Hi everyone, newbie question here. I have a 2015 Giant Propel which has Giant Ride Sense already on it.
I don't really want the Garmin Edge 520 Bundle which includes Speed, Cadence and HRM. 
So my question is can I just buy the cheaper non - bundle option and use it straight out of the box without buying anything else?
I have been using my smartphone at the moment which connects to the ride sense sensors.


Sent from my SM-G900I using Tapatalk


----------



## Mcfarton (May 23, 2014)

Garmin sells it without the sensors for 299

Sent from my SM-G920P using Tapatalk


----------



## 9W9W (Apr 5, 2012)

$255 on sale
Garmin Edge 520 @ BikeTiresDirect.com with 15% off coupon. Expires in on 4/23.

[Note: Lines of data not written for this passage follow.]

/-- LOCATE; CORRECT: both record the status of the same word. -/
theorem session_locate_correct (s : State) : session [.issue .locate, .issue .correct] s =
    .ok ((s.writeST (status s.w)).writeW (correct s.w)) := by
  rw [session_cons (act_issue_locate s), session_cons (act_issue_correct _)]
  rfl

/-- FLIP q; LOCATE; CORRECT. -/
theorem session_flip_locate_correct (q : Pos4) (s : State) :
    session [.issue (.flip q.toNat), .issue .locate, .issue .correct] s =
      .ok ((s.writeST (status (flipBit s.w q))).writeW (correct (flipBit s.w q))) := by
  rw [session_cons (act_issue_flip s q), session_locate_correct]
  rfl

/-- The host reads the LocationResult back from the status word (R57). -/
theorem readLocation_status (w : Word16) : readLocation (status w) = some (locateError w) := by
  rw [readLocation, stRes_status, stPos_status]
  cases locateError w <;> rfl

/-- What the driver's second half does to a valid codeword: `W` ends as it was, and `ST` locates the
flipped position, or nothing when none was flipped. -/
theorem session_receiveActions {t : State} (valid : validCodeword t.w = true) (p : Option Pos4) :
    ∃ u : State, session (receiveActions p) t = .ok u ∧ u.w = t.w ∧
      readLocation u.st = some (p.elim .noError .bitPosition) := by
  cases p with
  | none =>
    refine ⟨_, session_locate_correct t, correct_of_validCodeword valid, ?_⟩
    rw [State.writeW_st, State.writeST_st, readLocation_status, locateError_of_validCodeword valid]
    rfl
  | some q =>
    refine ⟨_, session_flip_locate_correct q t, correct_flipBit_of_validCodeword valid q, ?_⟩
    rw [State.writeW_st, State.writeST_st, readLocation_status,
      locateError_flipBit_of_validCodeword valid]
    rfl

end Sys2Proof.Machine

namespace Sys2Proof.Proofs

open Sys2Proof Sys2Proof.Machine

/-- Settles O49: `pack` and `unpack` read and write the same eleven positions, and `pack` is 0 at the
others. -/
theorem unpackInvertsPack : Obligations.UnpackInvertsPack :=
  ⟨unpack_pack, pack_unpack, fun w => getLsbD_unpack w (i := 0) (by decide), by decide⟩

/-- Settles O50: the check of the position decides, and `1 << p` is the power of two with that bit. -/
theorem singletonValidity : Obligations.SingletonValidity := by
  refine ⟨fun p => singletonWord_of_le, fun p hp => ⟨1#16 <<< p, singletonWord_of_lt hp, rfl, ?_, ?_⟩⟩
  · rw [← oneAt_ofNat hp, weight_oneAt]
  · intro q
    rw [← BitVec.twoPow_eq, BitVec.getLsbD_twoPow]
    simp [hp, eq_comm]

/-- Settles O51: FLIP assembles to the LOAD of the flipped word, or to nothing when the position is
refused, and then no step is taken. -/
theorem flipRequest : Obligations.FlipRequest :=
  ⟨fun _ w hp => flipAt_of_lt w hp,
    fun _ s hp => act_issue (assemble_flip_of_lt s.w hp) (exec_load _ s),
    fun _ s hp => act_issue_of_refused (assemble_flip_of_le s.w hp)⟩

/-- Settles O54: the first half leaves a valid codeword, from which the second half recovers. -/
theorem driverSequenceRestoresTheWord : Obligations.DriverSequenceRestoresTheWord := by
  intro s v p
  have sent := session_sendActions v s
  have valid : validCodeword (s.writeW (encode v)).w = true := validCodeword_encode v
  obtain ⟨u, received, hw, located⟩ := session_receiveActions valid p
  refine ⟨_, u, sent, rfl, received, (session_append sent _).trans received, hw, ?_⟩
  cases p <;> exact located

/-- Settles O12: the equation of LOAD, and its word, whose `op` is 00. -/
theorem loadReplacesW : Obligations.LoadReplacesW := by
  intro v s
  have word : encodeCmd (.load v) = 0x00000#18 ||| v.setWidth 18 := by
    rw [encodeCmd_load, BitVec.zero_or]
  exact ⟨word, exec_load v s, exec_load s.w s, by decide, exec_load 0x0AAA#16 s⟩

/-- Settles O48: the listed pairs are the payload positions in ascending order. -/
theorem packPlacesThePayload : Obligations.PackPlacesThePayload := by
  refine ⟨fun d i p hip => ?_, pack_and_check, by decide, by decide, by decide, by decide, by decide,
    by decide⟩
  have listed : ∀ x ∈ [(0, 3), (1, 5), (2, 6), (3, 7), (4, 9), (5, 10), (6, 11), (7, 12), (8, 13),
      (9, 14), (10, 15)], x.1 < 11 ∧ x.2 = payloadPos x.1 := by decide
  obtain ⟨hi, rfl⟩ : i < 11 ∧ p = payloadPos i := listed _ hip
  exact getLsbD_pack_payloadPos d hi

end Sys2Proof.Proofs
end

section
/-! PROOFS. Every command, sample and step answers a next state, and MultipleErrors is a result that
changes nothing but `ST` (spec/60_exceptions.md R110, R111). -/

namespace Sys2Proof.Machine

/-! ### Completion (R110) -/

theorem exec_completes (i : Instr) (s : State) : ∃ t : State, exec i s = .next t := by
  cases i with
  | load v => exact ⟨_, exec_load v s⟩
  | encode v => exact ⟨_, exec_encode v s⟩
  | locate v => exact ⟨_, exec_locate v s⟩
  | correct v => exact ⟨_, exec_correct v s⟩

theorem blockStep_completes (p : PortIn) (s : State) : ∃ t : State, blockStep p s = .next t := by
  rw [blockStep]
  cases portEvent p with
  | reset => exact ⟨s.resetRegs, rfl⟩
  | command i => exact exec_completes i s
  | idle => exact ⟨s, rfl⟩

/-! ### MultipleErrors as a result (R111) -/

/-- The later of two writes of `ST` stands. -/
@[simp] theorem State.writeST_writeST (s : State) (x y : StatusWord) :
    (s.writeST x).writeST y = s.writeST y := rfl

/-- Writing `W` with its own value changes nothing. -/
@[simp] theorem State.writeW_w_self (s : State) : s.writeW s.w = s := rfl

/-- LOCATE keeps `W`, so the status it wrote is the status a second LOCATE writes (R95). -/
theorem exec_locate_after_locate (imm : Word16) (s : State) :
    exec (.locate imm) (s.writeST (status s.w)) = .next (s.writeST (status s.w)) := by
  rw [exec_locate, State.writeST_w, State.writeST_writeST]

/-- On a word with MultipleErrors `correct` passes `W` through, so CORRECT answers what LOCATE does. -/
theorem exec_correct_eq_exec_locate {s : State} (h : locateError s.w = .multipleErrors)
    (a b : Word16) : exec (.correct b) s = exec (.locate a) s := by
  have keepsW : (s.writeST (status s.w)).writeW (correct s.w) = s.writeST (status s.w) := by
    rw [correct_of_multipleErrors h]
    exact State.writeW_w_self (s.writeST (status s.w))
  rw [exec_correct, exec_locate, keepsW]

end Sys2Proof.Machine

namespace Sys2Proof.Proofs

open Sys2Proof Sys2Proof.Machine

/-- Settles O47: both commands write `status(W)` and keep `W`, before and after, because the state they
answer holds the same word. -/
theorem multipleErrorsIsAResult : Obligations.MultipleErrorsIsAResult := by
  intro a b s h
  have again : exec (.locate a) (s.writeST (status s.w)) = .next (s.writeST (status s.w)) :=
    exec_locate_after_locate a s
  have reported : stRes (status s.w) = 0b10#2 := by rw [stRes_status, h]; rfl
  exact ⟨s.writeST (status s.w), exec_locate a s,
    (exec_correct_eq_exec_locate h a b).trans (exec_locate a s), reported,
    State.writeST_w s _, State.writeST_inputs s _, again,
    (exec_correct_eq_exec_locate (s := s.writeST (status s.w)) h a b).trans again⟩

/-- Settles O6: the commands complete by their equations, so the block completes on every sample, and
a step is the block on the next sample. -/
theorem everyStepCompletes : Obligations.EveryStepCompletes :=
  ⟨exec_completes, blockStep_completes, fun s => blockStep_completes s.nextSample s.dropSample⟩

end Sys2Proof.Proofs
end

section
/-! PROOFS. Reset, who writes `ST` and when it is stale, ENCODE on a received word, the pass-through of
CORRECT, and the guarantee for at most two flipped positions (spec/70_reset_and_hazards.md). -/

namespace Sys2Proof.Machine

/-! ### The reset step (R125) -/

/-- `rst` wins over whatever else stands on the ports. -/
theorem blockStep_of_rst {p : PortIn} (h : p.rst = true) (s : State) :
    blockStep p s = .next s.resetRegs := by
  obtain ⟨rst, valid, c⟩ := p
  obtain rfl : rst = true := h
  rw [blockStep, portEvent_reset]

/-! ### Who writes `ST` (R128) -/

/-- A command that changes `ST` is LOCATE or CORRECT: LOAD and ENCODE write `W` only. -/
theorem exec_changes_st {i : Instr} {s t : State} (h : exec i s = .next t) (hst : t.st ≠ s.st) :
    ∃ imm : Word16, i = .locate imm ∨ i = .correct imm := by
  obtain ⟨v, -, ht⟩ | ⟨v, -, ht⟩ | ⟨v, hi, -⟩ | ⟨v, hi, -⟩ := exec_cases h
  · have keepsST : t.st = s.st := by rw [ht, State.writeW_st]
    exact absurd keepsST hst
  · have keepsST : t.st = s.st := by rw [ht, State.writeW_st]
    exact absurd keepsST hst
  · exact ⟨v, .inl hi⟩
  · exact ⟨v, .inr hi⟩

/-- LOCATE overwrites whatever `ST` held. -/
theorem exec_locate_writeST (imm : Word16) (x : StatusWord) (s : State) :
    exec (.locate imm) (s.writeST x) = exec (.locate imm) s := by
  rw [exec_locate, exec_locate, State.writeST_w, State.writeST_writeST]

/-- CORRECT overwrites whatever `ST` held. -/
theorem exec_correct_writeST (imm : Word16) (x : StatusWord) (s : State) :
    exec (.correct imm) (s.writeST x) = exec (.correct imm) s := by
  rw [exec_correct, exec_correct, State.writeST_w, State.writeST_writeST]

/-- The class in the status word of a word whose result is known. -/
theorem stRes_status_of {w : Word16} {r : LocationResult} (h : locateError w = r) :
    stRes (status w) = resCode r := by
  rw [stRes_status, h]

/-- The status of a corrected word never shows a located bit (R93). -/
theorem stRes_status_correct_ne (w : Word16) : stRes (status (correct w)) ≠ 0b01#2 := by
  obtain h | h := locateError_correct w
  · rw [stRes_status_of h]; decide
  · rw [stRes_status_of h]; decide

/-! ### ENCODE reads the payload only (R129) -/

/-- The later of two writes of `W` stands. -/
@[simp] theorem State.writeW_writeW (s : State) (v w : Word16) :
    (s.writeW v).writeW w = s.writeW w := rfl

/-- Step 1 of `encode` masks the payload, and the later steps start from its result. -/
theorem encode_congr_payload {a b : Word16} (h : a &&& PAYLOAD_MASK = b &&& PAYLOAD_MASK) :
    encode a = encode b := by
  have sameStart : encodeStep1 a = encodeStep1 b := by rw [encodeStep1_eq, encodeStep1_eq, h]
  rw [encode, encode, sameStart]

/-! ### The weight of an error pattern -/

/-- Taking one set position out of a word leaves one fewer. -/
theorem weight_flipBit_of_getBit {e : Word16} {p : Pos4} (hp : getBit e p = true) :
    weight (flipBit e p) + 1 = weight e := by
  have listed : (List.range 16).Perm (p.toNat :: (List.range 16).erase p.toNat) :=
    List.perm_cons_erase (List.mem_range.mpr p.isLt)
  have cleared : (flipBit e p).getLsbD p.toNat = false :=
    (getBit_flipBit e p p).trans (by simp [hp])
  have others : ∀ k ∈ (List.range 16).erase p.toNat, (flipBit e p).getLsbD k = e.getLsbD k := by
    intro k hk
    obtain ⟨hne, hk⟩ := (List.nodup_range.mem_erase_iff).mp hk
    rw [flipBit, oneAt, ← BitVec.twoPow_eq, BitVec.getLsbD_xor, BitVec.getLsbD_twoPow]
    simp [Ne.symm hne]
  rw [weight, weight, listed.countP_eq, listed.countP_eq, List.countP_cons, List.countP_cons, cleared,
    show e.getLsbD p.toNat = true from hp, List.countP_congr fun k hk => by rw [others k hk]]
  rfl

/-- Only the zero word has no set position. -/
theorem eq_zero_of_weight_eq_zero {e : Word16} (h : weight e = 0) : e = 0#16 := by
  refine BitVec.eq_of_getLsbD_eq fun k hk => ?_
  have unset := List.countP_eq_zero.mp h k (List.mem_range.mpr hk)
  rw [BitVec.getLsbD_zero]
  exact Bool.eq_false_iff.mpr unset

theorem exists_getBit_of_weight_pos {e : Word16} (h : 0 < weight e) : ∃ p, getBit e p = true := by
  obtain ⟨k, hk, set⟩ := List.countP_pos_iff.mp h
  refine ⟨BitVec.ofNat 4 k, ?_⟩
  rwa [getBit, BitVec.toNat_ofNat, Nat.mod_eq_of_lt (List.mem_range.mp hk)]

/-! ### Received words (R131) -/

section
variable {c w : Word16} {k : Nat}

theorem eq_of_receivedWithFlips_zero (h : ReceivedWithFlips c w 0) : w = c :=
  (BitVec.xor_eq_zero_iff.mp (eq_zero_of_weight_eq_zero h.2)).symm

/-- A word received with one flip more has a flipped position, and flipping it back undoes that flip. -/
theorem exists_flip_of_receivedWithFlips_succ (h : ReceivedWithFlips c w (k + 1)) :
    ∃ p, getBit (c ^^^ w) p = true ∧ ReceivedWithFlips c (flipBit w p) k := by
  obtain ⟨valid, count⟩ := h
  obtain ⟨p, hp⟩ := exists_getBit_of_weight_pos (Nat.lt_of_lt_of_eq k.succ_pos count.symm)
  have fewer : weight (flipBit (c ^^^ w) p) + 1 = k + 1 := (weight_flipBit_of_getBit hp).trans count
  refine ⟨p, hp, valid, ?_⟩
  rw [flipBit, ← BitVec.xor_assoc]
  exact Nat.succ.inj fewer

theorem exists_eq_flipBit_of_receivedWithFlips_one (h : ReceivedWithFlips c w 1) :
    ∃ p, w = flipBit c p := by
  obtain ⟨p, -, undone⟩ := exists_flip_of_receivedWithFlips_succ h
  exact ⟨p, by rw [← eq_of_receivedWithFlips_zero undone, flipBit_flipBit]⟩

/-- The two positions differ, because a position flipped back no longer counts as flipped. -/
theorem exists_eq_flipBit_flipBit_of_receivedWithFlips_two (h : ReceivedWithFlips c w 2) :
    ∃ p q, q ≠ p ∧ w = flipBit (flipBit c q) p := by
  obtain ⟨p, hp, once⟩ := exists_flip_of_receivedWithFlips_succ h
  obtain ⟨q, hq, twice⟩ := exists_flip_of_receivedWithFlips_succ once
  refine ⟨p, q, ?_, ?_⟩
  · rintro rfl
    rw [getBit_xor] at hp hq
    rw [getBit_flipBit, decide_eq_true rfl, Bool.xor_true, Bool.xor_not, hp] at hq
    exact absurd hq (by decide)
  · rw [← eq_of_receivedWithFlips_zero twice, flipBit_flipBit, flipBit_flipBit]

end

/-- R91: two flips of a valid codeword cancel in the parity and leave the XOR of two different
positions in the syndrome. -/
theorem locateError_flipBit_flipBit_of_validCodeword {c : Word16} (h : validCodeword c = true)
    {p q : Pos4} (hne : q ≠ p) : locateError (flipBit (flipBit c q) p) = .multipleErrors := by
  rw [locateError_eq_multipleErrors_iff, syndrome_flipBit, syndrome_flipBit,
    syndrome_eq_zero_of_validCodeword h, BitVec.zero_xor, parityMismatch_flipBit,
    parityMismatch_flipBit, parityMismatch_of_validCodeword h]
  exact ⟨fun cancel => hne (BitVec.xor_eq_zero_iff.mp cancel), rfl⟩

https://www.biketiresdirect.com/product/garmin-edge-520

$299.99
- $45 (THX04 coupon code)
= $254.99 free shipping and no tax in MN


----------



## frntrngcactus (Jan 21, 2010)

mysterybags said:


> Hi everyone, newbie question here. I have a 2015 Giant Propel which has Giant Ride Sense already on it.
> I don't really want the Garmin Edge 520 Bundle which includes Speed, Cadence and HRM.
> So my question is can I just buy the cheaper non - bundle option and use it straight out of the box without buying anything else?
> I have been using my smartphone at the moment which connects to the ride sense sensors.
> ...


Careful, I thought I could get away without the bundle because I already had cadence and speed sensor but they did not work and the GPS used satellites which were really inaccurate readings. My speed would read 34mph then it would read 11mph. At no time during the ride was I going either of those speeds. My mileage was also off.


----------



## tlg (May 11, 2011)

frntrngcactus said:


> Careful, I thought I could get away without the bundle because I already had cadence and speed sensor but they did not work and the GPS used satellites which were really inaccurate readings. My speed would read 34mph then it would read 11mph. At no time during the ride was I going either of those speeds. My mileage was also off.


Maybe yours is defective.

I use mine all the time without speed/cadence sensor. It's accurate with others that I ride with. Last ride was 34mi. It was within 0.2mi distance of three other riders and within 0.1mph average speed.


----------



## Powerfibers (Sep 4, 2012)

My 520 works wonderfully with the Bontrager DuoTap sensors (probably like the Giant set up). I think you should just buy the stand alone unit and use what you already have for sensors.


----------